Tools: TensorBoard, Weights & Biases, MLflow, matplotlib
Focus: Loss curves, confusion matrices, feature importance

3. Choose Chart Type and Layout

Match chart type to data relationship (see Chart Selection Guide)
Consider data volume and complexity
Plan for interactivity needs (tooltips, filters, zoom)
Design information hierarchy (KPIs first, details below)
Account for accessibility (color, contrast, screen readers)

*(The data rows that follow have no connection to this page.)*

/-- Decides a descriptor by its Type first (R49, R50, R51); `level` and the input address give the run and block
checks. A table descriptor at level 3, which R48 does not allow, is a bad one (log entry 101), and so is a leaf with the reserved
Run 11 (DESIGN CHOICE, log entry 137). -/
def readDesc (lo hi : W64) (level input : Nat) : Desc :=
  let ty := fld lo 1 0
  let resv := fld lo 63 48 != 0 || fld lo 11 11 != 0 || fld hi 31 0 != 0
  if ty = 0 then .invalid
  else if ty = 3 then .bad
  else if ty = 1 then
    if resv || fld lo 11 2 != 0 || fld lo 15 12 != 0 || level = 3 then .bad else .table (fld lo 47 16 <<< 16)
  else
    let run := fld lo 3 2
    let oa := fld lo 47 12 <<< 12
    let blockOk := if level = 1 then fld lo 35 12 = 0 else if level = 2 then fld lo 23 12 = 0 else true
    let runOk :=
      if run = 0 then true
      else if run = 3 ∨ level = 1 then false
      else
        let b := (if level = 3 then 12 else 24)
        let w := (if run = 1 then 4 else 8)
        (oa >>> b) % 2 ^ w = (input >>> b) % 2 ^ w
    if resv || !blockOk || !runOk then .bad
    else .leaf oa (bit lo 10) (bit lo 9) (bit lo 8) (bit lo 7) (bit lo 6) (bit lo 5) (bit lo 4) run

/-- log2 of what a leaf maps: block or page size of its level, times its run (R48, R50). -/
def leafBits (level run : Nat) : Nat :=
  (if level = 1 then 36 else if level = 2 then 24 else 12) + (if run = 1 then 4 else if run = 2 then 8 else 0)

def idxOf (level input : Nat) : Nat := input >>> (if level = 1 then 36 else if level = 2 then 24 else 12) % 4096

/-- Sets AF, and D when asked, in a descriptor's low word at its home slice (R52). -/
def State.setAfD (s : State) (part : BitVec 6) (ctx : BitVec 10) (pa : Nat) (d : Bool) : State :=
  let lo := BitVec.ofNat 64 (ofBytes (s.cohBytes pa 8))
  let lo' := lo ||| 0x10#64 ||| (if d then 0x20#64 else 0#64)
  if lo' = lo then s else s.hwWrite part ctx false pa (toBytes 8 lo'.toNat)

/-- What a stage of a walk came to: the address, log2 of its mapping, R, W, X, FM, NA, D, the leaf descriptor to mark (R52),
and the walk-cache entries found on the way (R55). -/
structure Leaf where
  pa : Nat
  bits : Nat
  r : Bool
  w : Bool
  x : Bool
  fm : Bool
  na : Bool
  d : Bool
  mark : Option Nat := none
  entries : List Wce := []
  deriving DecidableEq, Repr

/-- What a walk leaves to be done once no fault can come of it: the descriptors to mark, with whether D is set too, and the
walk-cache entries to install (R52, R55, R58). -/
structure Later where
  marks : List (Nat × Bool) := []
  entries : List Wce := []
  deriving DecidableEq, Repr

def wcSlice (part : BitVec 6) (ctx : BitVec 10) (input : Nat) : Nat :=
  (part.toNat * 31 + ctx.toNat + input >>> 24 % 2 ^ 24) % 64

/-- The input prefix that names a level-1 or level-2 descriptor. -/
def wcInput (level input : Nat) : Nat := if level = 1 then input >>> 36 else input >>> 24

/-- The walk-cache entry of a level's descriptor, in the slice the walk consults (R55, R56). -/
def State.wcFind (s : State) (s2 : Bool) (part : BitVec 6) (ctx : BitVec 10) (level input : Nat) : Option Wce :=
  s.walkc.find? fun e => e.slice == wcSlice part ctx input && e.s2 == s2 && e.part == part && (s2 || e.ctx == ctx) &&
    e.level == level && e.input == wcInput level input

/-- Installs a walk-cache entry in place of one of its tag; a full cache of its slice loses the entry `Config.tlbVictim`
names (log entry 9). -/
def State.wcPut (s : State) (e : Wce) : State :=
  let l := s.walkc.filter fun x => !(x.slice == e.slice && x.s2 == e.s2 && x.part == e.part && (e.s2 || x.ctx == e.ctx) &&
    x.level == e.level && x.input == e.input)
  let mine := l.filter (·.slice == e.slice)
  let l := if mine.length < 256 then l
    else match mine[Config.tlbVictim s.tick 256 % 256]? with
      | some v => l.erase v
      | none => l
  { s with walkc := e :: l }

/-- The entry for the table at `table` to which the descriptor of a level and input leads. -/
def tableEntry (s2 : Bool) (part : BitVec 6) (ctx : BitVec 10) (level input table : Nat) : Wce :=
  { slice := wcSlice part ctx input, s2 := s2, part := part, ctx := ctx, level := level, input := wcInput level input
    table := table }

/-- Stage-2 walk of an IPA from a table at `level` (R53): `fuel` levels are left, `ws` are the entries found before. -/
def State.walk2 (s : State) (part : BitVec 6) (ctx : BitVec 10) (wr : Bool) (ipa table level : Nat) (lastLvl : Nat)
    (ws : List Wce) : Nat → State × Except XFault Leaf
  | 0 => (s, .error { s2 := true, level := level, kind := 4, ipa := ipa })
  | fuel + 1 =>
    if s.installed ≤ table then (s, .error { s2 := true, level := lastLvl, kind := 3, ipa := ipa })
    else
      let pa := table + 16 * idxOf level ipa
      match s.hwRead part ctx false pa 16 with
      | (s, none) => (s, .error { s2 := true, level := level, kind := 5, ipa := ipa })
      | (s, some bs) =>
        let lo := BitVec.ofNat 64 (ofBytes (bs.take 8))
        let hi := BitVec.ofNat 64 (ofBytes (bs.drop 8))
        match readDesc lo hi level ipa with
        | .invalid => (s, .error { s2 := true, level := level, kind := 1, ipa := ipa })
        | .bad => (s, .error { s2 := true, level := level, kind := 4, ipa := ipa })
        | .table nxt => s.walk2 part ctx wr ipa nxt (level + 1) level (ws ++ [tableEntry true part ctx level ipa nxt]) fuel
        | .leaf oa na fm x w r d _ run =>
          let b := leafBits level run
          let out := oa / 2 ^ b * 2 ^ b + ipa % 2 ^ b
          if s.installed ≤ out then (s, .error { s2 := true, level := level, kind := 3, ipa := ipa })
          else
            let block : Wce := { tableEntry true part ctx level ipa 0 with
              leaf := some { pa := oa / 2 ^ b * 2 ^ b, bits := b, r := r, w := w, x := x, na := na, d := d || wr } }
            (s, .ok { pa := out, bits := b, r := r, w := w, x := x, fm := fm, na := na, d := d, mark := some pa
                      entries := if level = 3 then ws else ws ++ [block] })
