-- ==== Sys2Proof/Machine/Flags.lean ====
section
/-! DEFINITION. Conditions of results: sticky flags and event counters (R253, R276, R277, R291, R364). -/

namespace Sys2Proof.Machine

/-- Event selectors that number-format conditions feed (R364): NV 1, OF 2, UF 3, NX 4; DZ feeds none (R275). -/
def flagEvents (f : BitVec 5) : List Nat :=
  (if bit f 4 then [1] else []) ++ (if bit f 2 then [2] else []) ++ (if bit f 1 then [3] else []) ++
    (if bit f 0 then [4] else [])

def evIntSat : Nat := 5
def evWainSat : Nat := 6
def evTrit : Nat := 7
def evStale : Nat := 8
def evRefusal : Nat := 9

/-- Records the conditions of a scalar instruction in both places at issue (R276, R277). -/
def Core.recordFlags (c : Core) (f : BitVec 5) (sat : Bool) : Core :=
  let c := { c with fflags := c.fflags ||| f }
  let c := (flagEvents f).foldl (fun c e => c.countEv e 1) c
  if sat then c.countEv evIntSat 1 else c

def State.recordFlags (s : State) (l : Nat) (f : BitVec 5) (sat : Bool) : State :=
  s.updCore l fun c => c.recordFlags f sat

/-- Counts the conditions of one element and sets the sequencer's sticky bits (R291). -/
def Core.recordElem (c : Core) (r : FRes) : Core :=
  let c := { c with seq := { c.seq with vstat := c.seq.vstat ||| BitVec.ofNat 64 r.flags.toNat } }
  let c := (flagEvents r.flags).foldl (fun c e => c.countEv e 1) c
  if r.sat then c.countEv evIntSat 1 else c

def State.recordElems (s : State) (l : Nat) (rs : List FRes) : State :=
  s.updCore l fun c => rs.foldl Core.recordElem c

/-- Counts the conditions an engine met, never into cw.fflags (R329). -/
def State.recordEngine (s : State) (l : Nat) (r : FRes) : State :=
  s.updCore l fun c =>
    let c := (flagEvents r.flags).foldl (fun c e => c.countEv e 1) c
    if r.sat then c.countEv evIntSat 1 else c

end Sys2Proof.Machine
end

4. Design for Clarity and Usability

Visual Design:

Choose accessible color schemes (colorblind-safe palettes)
Label axes and data clearly with units
Remove chart junk and unnecessary decorations
Highlight key insights with annotations
Use consistent styling across dashboard

UX Considerations:

Provide context (baselines, targets, historical comparisons)
Enable progressive disclosure (summary → details)
Add clear legends and tooltips
Include data freshness indicators
Design for both desktop and mobile views

Accessibility:

WCAG AA color contrast ratios (4.5:1 text, 3:1 graphics)
Use patterns/textures in addition to color
Provide alt text for static visualizations
Support keyboard navigation for interactive charts
Include data tables as fallback

5. Implement and Validate

Build visualization with chosen tool
Test with real data at production scale
Validate calculations and aggregations
Verify performance (load time < 3s for dashboards)
Gather feedback from end users
Iterate based on usage patterns and analytics

Best Practices

General Principles

Right Chart for Data: Match visualization to data relationship and question
Less is More: Remove unnecessary elements, maximize data-ink ratio
Consistent Styling: Use coherent color schemes and typography
Accessible Design: Support colorblind users, screen readers, keyboard navigation
Clear Labels: Descriptive titles, axis labels with units, data sources
Context Matters: Include baselines, targets, historical comparisons
Interactive When Helpful: Add tooltips, filters, zoom for exploration
Performance First: Optimize for < 3s dashboard load times
Mobile-Responsive: Design for both desktop and mobile viewports

Domain-Specific Guidelines

Analytics Dashboards:

Start with executive summary (4-6 KPIs with trends)
Support drill-down from summary to detail
Include date range selectors and common filters
Provide export options (PDF, CSV, PNG)
Cache expensive queries, refresh on schedule

Infrastructure Monitoring:

Use time-series line charts for metrics over time
Set alert thresholds with colored bands
Show current status prominently (healthy/degraded/down)
Include percentile metrics (p50, p95, p99) not just averages
Auto-refresh dashboards every 30-60 seconds

ML Model Performance:

Plot training/validation curves together
Show confusion matrices with normalized values
Visualize feature importance with horizontal bars
Include sample predictions for interpretability
Track metrics across experiments for comparison

Accessibility Checklist

Use colorblind-safe palettes (avoid red/green only)
Ensure 4.5:1 contrast ratio for text
Provide alt text for static images
Support keyboard navigation (tab, arrow keys)
Include data tables as alternative representation
Test with screen readers (NVDA, JAWS)
Use patterns/textures in addition to color
Avoid flashing or rapidly changing content

Examples

Example 1: Python with Matplotlib/Seaborn

import matplotlib.pyplot as plt
import seaborn as sns
import pandas as pd
import numpy as np

# Set style for professional look
plt.style.use('seaborn-v0_8-whitegrid')
sns.set_palette("husl")

# Create figure with subplots
fig, axes = plt.subplots(2, 2, figsize=(14, 10))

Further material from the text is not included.